Among the lines of the material below, how many carry the word "refl"? Only the number is wanted.

START DATA FOR THIS TASK

-- ==== Sys2Proof/Proofs/BlockList.lean ====
section
/-!
SUPPORT. What a delivery leaves to the Zone Unit, what the Block List becomes under each operation on it (R95, R96), and
the BLOCK and the expiry that reach it.
-/

namespace Sys2Proof.Machine

/-! ### Downstream rests on the settings and the fixed fields alone (R90) -/

/-- The fixed fields of an entry are those the mapped table holds. -/
theorem entry_succ_fixed (s : State) (n : Nat) :
    (s.entry (n + 1)).fixed = (s.pic.table.map (·.fixed)).getD n StationEntry.absent.fixed :=
  (List.getD_map ..).symm

section
variable {sc : Scope} {s t : State}

theorem Within.entry_fixed (h : Within sc s t) (n : Nat) : (t.entry n).fixed = (s.entry n).fixed := by
  cases n with
  | zero => rfl
  | succ n => rw [entry_succ_fixed, entry_succ_fixed, h.fixed]

theorem Within.isConfigured (h : Within sc s t) (n : Nat) : t.isConfigured n = s.isConfigured n := by
  simp only [State.isConfigured, h.entry_fixed]

theorem Within.station (h : Within sc s t) : t.station = s.station := by
  simp only [State.station, h.settings]

theorem Within.downstream (h : Within sc s t) (n : Nat) : t.downstream n = s.downstream n := by
  simp only [State.downstream, State.zoneCode, State.own, h.isConfigured, h.station]

end

/-! ### The operations on the Block List (R95, R96) -/

section
variable {s : State} {n : Nat}

/-- The Zone Unit takes what a downstream station sends: it is configured, and not the station itself (R90, R92). -/
theorem zoneTakes_of_downstream (hd : s.downstream n = true) : s.zoneTakes n = true := by
  simp only [State.downstream, Bool.and_eq_true] at hd
  simpa only [State.zoneTakes, Bool.and_eq_true] using hd.1

theorem takeBlock_of_not_downstream (hd : s.downstream n = false) (on : Bool) : s.takeBlock n on = s := by
  simp [State.takeBlock, hd]

theorem takeBlock_on (hd : s.downstream n = true) :
    s.takeBlock n true = if s.blockListed n then s.refreshEntry n else s.addBlock n := by
  simp [State.takeBlock, hd, zoneTakes_of_downstream hd]

theorem takeBlock_off (hd : s.downstream n = true) : s.takeBlock n false = s.removeBlock n := by
  simp [State.takeBlock, hd, zoneTakes_of_downstream hd]

theorem blockListed_iff : s.blockListed n = true ↔ ∃ e ∈ s.zone.blockList, e.source = n := by
  simp [State.blockListed]

/-- Where a source is not listed, no entry goes with it. -/
theorem filter_of_not_blockListed (hl : ¬ s.blockListed n = true) :
    s.zone.blockList.filter (fun e => !(e.source == n)) = s.zone.blockList := by
  rw [blockListed_iff] at hl
  simpa using hl

/-- The removal of a source's entry, and the hand-on exactly where it empties the list (R95, R96). -/
theorem removeBlock_eq (s : State) (n : Nat) : s.removeBlock n = { s with
    zone := { s.zone with blockList := s.zone.blockList.filter (fun e => !(e.source == n)) }
    news := if s.zone.blockList ≠ [] ∧ ∀ e ∈ s.zone.blockList, e.source = n then s.news ++ [.blockListEmptied]
      else s.news } := by
  unfold State.removeBlock
  split
  case isTrue hl =>
    obtain ⟨e, he, -⟩ := blockListed_iff.mp hl
    have nonempty : s.zone.blockList ≠ [] := List.ne_nil_of_mem he
    have emptied : (s.zone.blockList.filter fun e => !(e.source == n)).isEmpty = true ↔
        ∀ e ∈ s.zone.blockList, e.source = n := by simp
    dsimp only
    split
    case isTrue empty => rw [if_pos (And.intro nonempty (emptied.mp empty))]; rfl
    case isFalse left => rw [if_neg fun all => left (emptied.mpr all.2)]; rfl
  case isFalse hl =>
    have stays : ¬ (s.zone.blockList ≠ [] ∧ ∀ e ∈ s.zone.blockList, e.source = n) := fun ⟨nonempty, all⟩ =>
      have ⟨e, he⟩ := List.exists_mem_of_ne_nil _ nonempty
      hl (blockListed_iff.mpr ⟨e, he, all e he⟩)
    rw [filter_of_not_blockListed hl, if_neg stays]

theorem removeBlock_blockList (s : State) (n : Nat) :
    (s.removeBlock n).zone.blockList = s.zone.blockList.filter (fun e => !(e.source == n)) := by
  rw [removeBlock_eq]

theorem removeBlock_intertrips (s : State) (n : Nat) : (s.removeBlock n).zone.intertrips = s.zone.intertrips := by
  rw [removeBlock_eq]

/-- A BLOCK on of a downstream station: its entry has the delivery number and a full limit, added or refreshed (R95). -/
theorem takeBlock_on_lists (hd : s.downstream n = true) :
    (⟨n, s.pic.delivery, s.station.blockLimit⟩ : BlockEntry) ∈ (s.takeBlock n true).zone.blockList := by
  rw [takeBlock_on hd]
  split
  case isTrue hl =>
    obtain ⟨e, he, rfl⟩ := blockListed_iff.mp hl
    exact List.mem_map.mpr ⟨e, he, by simp⟩
  case isFalse => simp [State.addBlock]

/-- A BLOCK on leaves the entries of the other stations. -/
theorem takeBlock_on_keeps (hd : s.downstream n = true) {e : BlockEntry} (he : e ∈ s.zone.blockList)
    (hne : e.source ≠ n) : e ∈ (s.takeBlock n true).zone.blockList := by
  rw [takeBlock_on hd]
  split
  case isTrue => exact List.mem_map.mpr ⟨e, he, by simp [hne]⟩
  case isFalse => simp [State.addBlock, he]

/-- No BLOCK touches the Intertrip Set. -/
theorem takeBlock_intertrips (s : State) (n : Nat) (on : Bool) :
    (s.takeBlock n on).zone.intertrips = s.zone.intertrips := by
  cases hd : s.downstream n with
  | false => rw [takeBlock_of_not_downstream hd]
  | true =>
    cases on with
    | false => rw [takeBlock_off hd, removeBlock_intertrips]
    | true =>
      rw [takeBlock_on hd]
      split <;> rfl

end

/-! ### A delivery that asks only the Zone Unit (R1) -/

/-- What the steps before a frame's own effect may change (R1 steps 1 to 5). -/
def pictureScope : Scope := { delivery := true, table := true, step := true, derived := true }

/-- What the tables' own work may change before the Zone Unit takes a delivery (R1 step 6, log 11). -/
def tableScope : Scope := { secs := true, lapse := true, isl := true }

theorem within_noted (s : State) (k : FrameKind) (len : Nat) (h : Header) :
    Within pictureScope s (s.noted k len h) :=
  ((((Within.refl pictureScope s).countDelivery rfl).noteSource rfl rfl k len h).derive rfl).judgeQuorum s

/-- The zone's work on a delivery begins where the tables' work has ended, and only role flags follow it. -/
theorem handOn_zone (f : State → State) (before u : State) :
    ∃ z : State, Within tableScope u z ∧
      Within {} (f z) (State.handOn { HandOn.quiet with zone := f } before u) :=
  have tokens := (Within.refl tableScope u).tokenWork rfl rfl (Within.stays_id _) before none SectionSet.empty
  ⟨_, tokens.judgePlace.seeGrant.listWork rfl (Within.stays_id _) before false, (Within.refl {} _).roleFlags before⟩

/-- The same of the whole delivery of a configured source. -/
theorem deliver_zone (f : State → State) {s : State} {h : Header} (hk : s.isConfigured h.source = true)
    (k : FrameKind) (len : Nat) :
    ∃ z : State, Within tableScope (s.noted k len h) z ∧
      Within {} (f z) (s.deliver k len h id (State.handOn { HandOn.quiet with zone := f })) := by
  have known : s.countDelivery.isConfigured h.source = true := hk
  obtain ⟨z, tables, flags⟩ := handOn_zone f s (s.noted k len h)
  refine ⟨z, tables, ?_⟩
  simp only [State.deliver, known, if_true]
  exact flags.settle.endDelivery

/-! ### The two commands -/

/-- At a CONFIGURED station an event does its work, and what follows an event comes after it. -/
theorem event_of_configured {s : State} (f : State → State) (hc : s.settings.state = .configured) :
    event f s = .next (State.finish s (f s)) := by
  simp [event, State.configured, hc]

theorem exec_block (h : Header) (on : Bool) {s : State} (hc : s.settings.state = .configured) :
    exec (.block h on) s = .next (State.finish s (s.blockDelivery h on)) :=
  event_of_configured (State.blockDelivery h on) hc

theorem exec_blockEntryExpiry (n : Nat) {s : State} (hc : s.settings.state = .configured) :
    exec (.blockEntryExpiry n) s = .next (State.finish s (s.removeBlock n)) :=
  event_of_configured (State.removeBlock n) hc

/-- A BLOCK reaches the lists through one taking, in a state with the station's lists as they were, the delivery number
and the settings of the noted state, and the same stations downstream. -/
theorem block_reaches_zone (h : Header) (on : Bool) {s : State} (hc : s.settings.state = .configured)
    (hk : s.isConfigured h.source = true) :
    ∃ z t : State, exec (.block h on) s = .next t ∧
      Within pictureScope s (s.noted .block 1 h) ∧ Within tableScope (s.noted .block 1 h) z ∧
      Within {} (z.takeBlock h.source on) t := by
  obtain ⟨z, tables, rest⟩ := deliver_zone (State.takeBlock h.source on) hk .block 1
  exact ⟨z, _, exec_block h on hc, within_noted s .block 1 h, tables, rest.finish s⟩

/-- Settles O46: the one taking of a delivered BLOCK by its cases, and the removal an expiry is. -/
theorem blockIsListed : Obligations.BlockIsListed := by
  refine ⟨fun h on s u hc hk hu => ?block, fun n s hc => ?expiry⟩
  case block =>
    subst hu
    obtain ⟨z, t, run, picture, tables, rest⟩ := block_reaches_zone h on hc hk
    have lists : z.zone.blockList = s.zone.blockList := (tables.blockList rfl).trans (picture.blockList rfl)
    have trips : z.zone.intertrips = s.zone.intertrips := (tables.intertrips rfl).trans (picture.intertrips rfl)
    have taken : t.zone.blockList = (z.takeBlock h.source on).zone.blockList := rest.blockList rfl
    have same := tables.downstream h.source
    refine ⟨t, run, fun hd hon => ?on, fun hd hoff => ?off, fun hd => ?other, ?intertrips⟩
    case on =>
      rw [taken, hon, ← lists, ← picture.station, ← tables.station, ← tables.delivery rfl]
      have down : z.downstream h.source = true := same.trans hd
      exact ⟨⟨_, takeBlock_on_lists down, rfl, rfl, rfl⟩, fun e he hne => takeBlock_on_keeps down he hne⟩
    case off => rw [taken, hoff, takeBlock_off (same.trans hd), removeBlock_blockList, lists]
    case other => rw [taken, takeBlock_of_not_downstream (same.trans hd), lists]
    case intertrips => rw [rest.intertrips rfl, takeBlock_intertrips, trips]
  case expiry =>
    have after : Within {} (s.removeBlock n) (State.finish s (s.removeBlock n)) := (Within.refl _ _).finish s
    have whole : Within { lists := true } s (State.finish s (s.removeBlock n)) :=
      ((Within.refl _ s).removeBlock rfl n).finish s
    exact ⟨_, _, exec_blockEntryExpiry n hc, rfl, whole.frame,
      (after.blockList rfl).trans (removeBlock_blockList s n), removeBlock_eq s n⟩

end Sys2Proof.Machine
end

END DATA FOR THIS TASK

REPLY → 5